Edwards gets fresh union, will oppose strike breakers
DES MOINES, Iowa, Sep 4 (Reuters) US Democratic presidential hopeful John Edwards won labor union backing from steelworkers and mineworkers, putting him ahead of rivals in declared union support, his campaign said.
The former senator from North Carolina, endorsed by the carpenters' union on Thursday, now has the support of unions representing more than 1.8 million members and retirees, more than any other candidate in the November 2008 White House race, the campaign said yesterday.
Edwards picked up the backing of the United Steelworkers, which calls itself the largest U.S. private-sector industrial union with 1.2 million members and retirees, and the United Mine Workers of America, which represents 105,000 active and retired coal miners.
While campaigning in Des Moines on the Labor Day holiday, which honors American workers, he said that as president he would oppose strikebreakers.
''If the union, in order to show its strength and courage has to go out on strike and walk the picket line, when I'm president of the United States ... nobody ... will be able to walk through that picket line and take your job away from you,'' he said.
Edwards was Democrat John Kerry's vice presidential running mate in 2004.
He credited the labor movement with building the country's middle class and he said it was time for government to take steps to protect union workers.

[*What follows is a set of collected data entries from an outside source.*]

theorem carryApplySegment_fitsConfiguration (s : State) (g : Seg) (args : List Byte) : s.FitsConfiguration (carryApplySegment s g args) := by
  unfold carryApplySegment
  split
  · exact .answer (.refl s)
  · split
    · exact .answer (.refl s)
    · split
      · exact .answer (.of_settings rfl rfl id fun _ => id)
      · exact .answer (.refl s)

/-- The bridge record is written with its own address kept, and the copies disarmed (R4, R135, R144). -/
theorem State.storeBridge_carriesConfiguration (s : State) {b : BridgeRecord} (wf : b.wf = true) (a : Option Byte) :
    s.CarriesConfiguration ((s.storeBridge b).setPendingOwn a) :=
  .of_settings rfl rfl
    (fun lawful => ⟨lawful.1, BridgeRecord.wf_withOwn wf (BridgeRecord.own_inRange lawful.2.1), lawful.2.2⟩)
    fun _ conveys => State.Conveys.of_disarmOwn (s := s) conveys

/-- A new own address becomes pending only where it reads, in range (R4, R144, R155). -/
theorem carryWriteBridge_fitsConfiguration (s : State) (g : Seg) (args : List Byte) : s.FitsConfiguration (carryWriteBridge s g args) := by
  unfold carryWriteBridge
  split
  · exact .answer (.refl s)
  next b read =>
    have wf := (BridgeRecord.of_decode read).1
    split
    · exact .answer (s.storeBridge_carriesConfiguration wf none)
    · split
      · refine ⟨s.storeBridge_carriesConfiguration wf _, fun a deferred => ?_⟩
        obtain rfl : b.own = a := by injection Option.some.inj deferred
        exact BridgeRecord.own_inRange wf
      · exact .answer (.refl s)

theorem carryCounters_fitsConfiguration (clear : Bool) (s : State) (g : Seg) (args : List Byte) :
    s.FitsConfiguration (carryCounters clear s g args) := by
  refine .of_state (carryCounters_state clear s g args) fun a => ?_
  unfold carryCounters
  dsimp only
  split <;> exact nofun

theorem carryReadEvents_fitsConfiguration (s : State) (g : Seg) (args : List Byte) : s.FitsConfiguration (carryReadEvents s g args) := by
  unfold carryReadEvents
  dsimp only
  split
  · exact .answer (.of_same rfl rfl rfl rfl)
  · exact .answer (.refl s)

/-- A lease is taken only by a segment with access (R148, R162). -/
theorem State.holdLease_carriesConfiguration (s : State) {g : Seg} (access : (s.active g).mgmtAccess = true) (k : Byte) :
    s.CarriesConfiguration (s.holdLease g k) := by
  refine .of_lease rfl rfl rfl fun l held => .inr ?_
  obtain rfl := Option.some.inj held
  exact access

theorem carryTakeLease_fitsConfiguration (s : State) (g : Seg) (args : List Byte) : s.FitsConfiguration (carryTakeLease s g args) := by
  unfold carryTakeLease
  dsimp only
  split
  · exact .answer (.refl s)
  · split
    · exact .answer (.refl s)
    next access =>
      have held := s.holdLease_carriesConfiguration (Bool.not_eq_false _ ▸ access) (arg args 0)
      split
      · exact .answer (held.trans (.of_same rfl rfl rfl rfl))
      · split
        · exact .answer held
        · exact .answer (.refl s)

theorem carryDropLease_fitsConfiguration (s : State) (g : Seg) (args : List Byte) : s.FitsConfiguration (carryDropLease s g args) := by
  unfold carryDropLease
  split
  · exact .answer (.refl s)
  · split
    · exact .answer (s.dropLeaseOf_carriesConfiguration g 0)
    · exact .answer (.refl s)

theorem carryRestart_fitsConfiguration (s : State) (g : Seg) (args : List Byte) : s.FitsConfiguration (carryRestart s g args) := by
  refine .of_state (carryRestart_state s g args) fun a => ?_
  unfold carryRestart
  split
  · exact nofun
  · split <;> exact nofun

theorem carryRestartSegment_fitsConfiguration (s : State) (g : Seg) (args : List Byte) : s.FitsConfiguration (carryRestartSegment s g args) := by
  unfold carryRestartSegment
  split
  · exact .answer (.refl s)
  · split
    · exact .answer (.refl s)
    · exact .answer (s.segmentRestart_carriesConfiguration _)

''We have such important work to do in this country to create opportunity and 'One America' so that everybody actually has a chance in this country -- not just a few rich people, but every single working man and woman,'' Edwards said.
CLINTON ALSO IN IOWA Last week, the International Association of Machinists and Aerospace Workers, with about 720,000 active and retired members, made its first-ever dual endorsement when it backed Democratic Sen.
Hillary Clinton, her party's front-runner, and Republican Mike Huckabee, a former Arkansas governor.
Clinton, who also campaigned in Des Moines on Labor Day, said organized labor should be honored all year long.
''Unions gave dignity and respect and decent wages and working conditions to millions of Americans and we need to make sure that you have the right to organize and bargain collectively in the 21st century,'' she said.
Clinton has won the backing of the United Transportation Union, with 125,000 active and retired members, which on Aug. 28 became the first AFL-CIO union to name its choice for the 2008 vote.
The American Federation of Labor-Congress of Industrial Organizations, or AFL-CIO, the biggest federation of US unions, last month freed its 55 member unions to make their own recommendations in the presidential race.
Sen Chris Dodd of Connecticut, another Democratic hopeful, won the endorsement last week of the 280,000-member International Association of Fire Fighters.